Consider you have some nonlinear function
\begin{align} y_i&=\epsilon_i f(\beta,x_i) \end{align}
where $\epsilon_i$ is log-normally distributed with mean 1, and \begin{equation} f(x,\beta)=\frac{\beta_1x}{1+\beta_2x} \end{equation}
One way to estimate $\beta_1$ and $\beta_2$ is to do nonlinear regression on the log transformed data using the following model
\begin{align} \log(y_i)&=\log(f(\beta,x_i)) + e_i \end{align}
where $e_i$ is now normally distributed (with a mean slightly below zero). However, given this saturating $f$ the log transformation squashes data close to the asymptote $\beta_1 / \beta_2$, which based on me playing around with simulated data can lead to poor fits, where the data closer to the origin seems to be counting too much towards the fit.
Based on this question there seems to be a trade-off between positively skewed data and the ill-effects of the transformation.
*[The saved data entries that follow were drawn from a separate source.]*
/-- Runs `f` on the verb from `o` when its turn has come; otherwise nothing happens (DESIGN CHOICE, log entry 1), but for what the
halted state ends. -/
def State.runVerb (s : State) (o : Origin) (code : Nat) (f : VerbProg → State) : State :=
  match s.verbAt o code .run with
  | some v => f v
  | none => s.verbHalted o code

/-- The end of a drain that the verb from `o` waits for. -/
def State.runDrained (s : State) (o : Origin) (code : Nat) (f : VerbProg → State) : State :=
  match s.verbAt o code .draining with
  | some v => f v
  | none => s.verbHalted o code

/-- The verb from `o` now waits for its drain. -/
def State.verbDrains (s : State) (o : Origin) : State := s.modVerb o fun v => { v with stage := .draining }

/-- Whether an origin may act on an object of tenant `t` (R32). -/
def State.mayAct (s : State) (o : Origin) (t : Tenant) : Bool :=
  originPriv o || decide (t = s.originTenant o ∧ t ≠ 0)

/-- A verb that names an object of another tenant (R32): NOT_PERMITTED and a tenant alarm of the mailbox rule. -/
def State.refuseTenant (s : State) (o : Origin) : State :=
  match s.verb o with
  | none => s
  | some v =>
    let t := s.originTenant o
    let m := match o with | .mbox m => m.val | .relay c => c.toNat
    (s.tenantAlarm 1 6 m t 0 (reqVerb v.req)).verbDone o kNotPermitted 0

/-! ## Reading structures from memory (R45) -/

/-- The first address past `p` that no chain of abutting ranges of the stack map holds, over `n` ranges. -/
def mapReach (rs : List MapRange) : Nat → Nat → Nat
  | 0, p => p
  | n + 1, p =>
    match rs.find? fun r => decide (r.base ≤ p) && decide (p < r.base + r.len) with
    | some r => mapReach rs n (r.base + r.len)
    | none => p

/-- Whether bytes [addr, addr + len) lie wholly within the ranges that mem.info reports, on this chip (R45, R238, R430): ranges
that abut hold what lies across them. -/
def State.inStackMap (s : State) (addr len : Nat) : Bool :=
  decide (bits addr 55 50 = s.inp.chipId.toNat) && decide (addr < 2 ^ 56) &&
    decide (addr % 2 ^ 50 + max 1 len ≤ mapReach s.keeper.stackMap s.keeper.stackMap.length (addr % 2 ^ 50))

/-- Asks the keeper memory port for the blocks of a structure that the verb has not asked for yet (R45, R476). -/
def State.askBytes (s : State) (o : Origin) (addr len : Nat) : State :=
  let pending := s.keeper.kmq.map fun r => (r.owner, alignDown 256 r.addr)
  (kmBlocks addr len).foldl (fun t p =>
    if (match s.verb o with | some v => v.asked.contains (alignDown 256 p.1) | none => true) ||
        pending.contains (.verb o, alignDown 256 p.1) then t
    else t.kmPush ⟨.verb o, p.1, p.2, false, []⟩) s

/-- Runs `f` on a structure that the verb from `o` reads (R45): a bad address or a read error completes BAD_PARAM with
the offset of the address parameter; while bytes are missing they are asked for. -/
def State.withStruct (s : State) (o : Origin) (v : VerbProg) (off addr len align : Nat) (f : Bytes → State) : State :=
  if !s.inStackMap addr len || addr % align ≠ 0 || v.readFail then s.verbDone o kBadParam off
  else match v.bytes addr len with
  | some b => f b
  | none => s.askBytes o addr len

/-! ## Doorbells (R25 to R28, R31) -/

/-- The write of MBOX_DB (R25, R27): OVERRUN and DONE are cleared, IRQ_EN takes its value and CANCEL sets while BUSY
is 1; then RING is judged: it sets BUSY, or sets OVERRUN when BUSY or DONE is 1. -/
def State.dbWrite (s : State) (m : Nat) (w : BitVec 32) : State :=
  let b := s.mbox m
  let b := { b with overrun := b.overrun && !w.getLsbD 7, done := b.done && !w.getLsbD 2, irqEn := w.getLsbD 5,
                    cancel := b.cancel || (w.getLsbD 6 && b.busy) }
  if !w.getLsbD 0 then s.setMbox m b
  else if b.busy || b.done then s.setMbox m { b with overrun := true }
  else (s.setMbox m { b with busy := true }).modKeeper fun k => { k with rung := k.rung ++ [m] }

/-- The bits of MBOX_DB as read (R25). -/
def Mailbox.db (b : Mailbox) : Nat :=
  b2n b.busy + 2 * b2n b.busy + 4 * b2n b.done + 32 * b2n b.irqEn + 64 * b2n b.cancel + 128 * b2n b.overrun

/-- MBOX_DONE_SUM (R28). -/
def State.doneSum (s : State) : Nat :=
  ((List.range 32).filter fun m => (s.mbox m).done).foldl (fun a m => a + 2 ^ m) 0

/-- The mailbox interrupt (R28). -/
def State.mboxIrq (s : State) : Bool := (List.range 32).any fun m => (s.mbox m).done && (s.mbox m).irqEn

/-- MBOX_RING (R26, R27): a write of MBOX_DB with RING set. -/
def execMboxRing (m : Fin 32) (w : BitVec 32) (s : State) : Host.Outcome State Fault Refusal :=
  .next (if w.getLsbD 0 && s.cpAwake then s.dbWrite m.val w else s)

/-- MBOX_CANCEL (R31): a write of MBOX_DB with CANCEL set. -/
def execMboxCancel (m : Fin 32) (w : BitVec 32) (s : State) : Host.Outcome State Fault Refusal :=
  .next (if w.getLsbD 6 && s.cpAwake then s.dbWrite m.val w else s)

/-- MBOX_DONE_CLEAR (R27): a write of MBOX_DB with DONE set. -/
def execMboxDoneClear (m : Fin 32) (w : BitVec 32) (s : State) : Host.Outcome State Fault Refusal :=
  .next (if w.getLsbD 2 && s.cpAwake then s.dbWrite m.val w else s)

/-! ## Acceptance (R33 to R39) -/

/-- The verbs that are refused while engine.quiesce runs (R435). -/
def quiesceRefuses (code : Nat) : Bool := code = 0x0300 || code = 0x0200 || code = 0x0503 || code = 0x0A02

/-- The status and detail with which a request fails at acceptance, if it does (R378, R39, R40, R32, R36, R23, R435).
The order among them is DEDUCED, log entry 16. -/
def State.acceptFault (s : State) (o : Origin) (r : Bytes) : Option (Nat × Nat) :=
  if s.faults.halted && !haltedOk (reqVerb r) then some (kNotReady, 0xFFFF)
  else if reqMajor r ≠ s.ifMajor then some (kVersion, s.ifMajor)
  else match verbInfo (reqVerb r) with
  | none => some (kUnknown, 0)
  | some v =>
    if !originPriv o && (!v.tenantOk || s.originTenant o = 0 || reqRelay r) then some (kNotPermitted, 0)
    else if leAt r 9 1 ≠ (paramOffsets v.params 16).2 - 16 then some (kBadParam, 9)
    else match firstOffence v r with
    | some i => some (kBadParam, i)
    | none => if s.keeper.quiesce.isSome && quiesceRefuses (reqVerb r) then some (kBusy, 0) else none

/-- Whether a relayed verb is in flight to a chip (R36). -/
def State.relayBusy (s : State) (c : ChipNo) : Bool :=
  s.keeper.verbs.any fun v => v.stage == .relayed && reqTarget v.req == c

/-- Whether a chip is in service for this engine's requests: it can be reached and has granted request credits (R37,
R283; DEDUCED, log entry 17). -/
def State.inServiceAt (s : State) (c : ChipNo) : Bool := s.hasRoute c && (s.partner c).served

/-- The request block as it is sent to another chip: RELAY cleared, since a relayed verb never relays further (R37; DESIGN CHOICE, log
entry 33). -/
def relayBlock (req : Bytes) : Bytes := patch (slice req 0 128) 3 [BitVec.ofNat 8 (leAt req 3 1 &&& 0xFE)]

/-- RELAY_SEND (R36, R37): the oldest verb that waits to be relayed to a chip with none in flight is sent there, or
completes NOT_READY when the chip is not in service. -/
def State.relaySend (s : State) (o : Origin) (v : VerbProg) : State :=
  let c := reqTarget v.req
  if !s.inServiceAt c then s.verbDone o kNotReady c.toNat
  else if s.relayBusy c then s
  else (s.sendMsg (s.msg opKeeper c 0 0 (relayBlock v.req))).modVerb o fun v => { v with stage := .relayed }

/-- The relays that waited for a target whose relay has ended, oldest first: the first that can be sent is, and those that find
the target out of service complete (R36, R37). -/
def State.relayNext (s : State) (c : ChipNo) : State :=
  (s.keeper.verbs.filter fun v => s.isRelay v && reqTarget v.req == c && v.stage == .run).foldl
    (fun t v => t.relaySend v.origin v) s

/-- A request enters the keeper as a verb in progress, or completes at once (R26, R33, R36, R39). -/
def State.accept (s : State) (o : Origin) (r : Bytes) : State :=
  let v : VerbProg := { origin := o, req := r, accepted := s.ptime, stage := .run, got := [], readFail := false,
                        asked := [], acc := 0 }
  let s := s.modKeeper fun k => { k with verbs := k.verbs ++ [v] }
  let relay := s.isRelay v
  if relay && !(s.faults.halted && !haltedOk (reqVerb r)) then
    if originPriv o then s.relaySend o v else s.verbDone o kNotPermitted 0
  else match s.acceptFault o r with
  | some (st, d) => s.verbDone o st d
  | none => if reqVerb r = 0x0103 then s.modKeeper fun k => { k with activating := true } else s

/-- The request block as the keeper copies it (R26): as it stands, or where software has written it while BUSY was 1, any
mix of old and new bytes: which bytes are old is a free value. -/
def State.copyRequest (s : State) (m : Nat) : Bytes × State :=
  let b := s.mbox m
  match b.rungAs with
  | none => (b.request, s)
  | some old =>
    let mask := (Config.freeWord s.free).toNat + 2 ^ 64 * (Config.freeWord (s.free + 1)).toNat
    let mixed := (List.range 128).map fun i => if bit mask i then old.getD i 0 else b.request.getD i 0
    (mixed, { s.setMbox m { b with rungAs := none } with free := s.free + 2 })

/-- VERB_ACCEPT (R33): the oldest rung mailbox is accepted, while the keeper is ready, no fw.activate holds acceptance
(R35), and every verb that a keeper reset interrupted has completed (R30). -/
def execVerbAccept (s : State) : Host.Outcome State Fault Refusal :=
  .next (
    if !s.keeperReady || s.keeper.activating || s.keeper.verbs.any (·.stage == .interrupted) then s
    else match s.keeper.rung with
    | [] => s
    | m :: rest =>
      if h : m < 32 then
        let q := s.copyRequest m
        (q.2.modKeeper fun k => { k with rung := rest }).accept (.mbox ⟨m, h⟩) q.1
      else s.modKeeper fun k => { k with rung := rest })

/-- RELAY_TIMEOUT (R38): the relayed verb of a mailbox completes RELAY_TIMEOUT, and the next relay to that chip goes. The time of a
relay counts from when it is sent, not while it waits for an earlier one (DESIGN CHOICE, log entry 122). -/
def execRelayTimeout (m : Fin 32) (s : State) : Host.Outcome State Fault Refusal :=
  .next (
    match s.verb (.mbox m) with
    | some v => if v.stage == .relayed then (s.verbDone (.mbox m) kRelayTimeout 0).relayNext (reqTarget v.req) else s
    | none => s)

end Sys2Proof.Machine
end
My question is just how positively skewed does the error have to be for the benefits of taking log transform to outweigh the drawbacks if the error is log-normal? What other methods exist when the transformation is leading to fits you can tell are poor just by eyeballing the data? Is it best just to do a minimizing SSE calculation on the initial model simply ignoring that your data is positively skewed?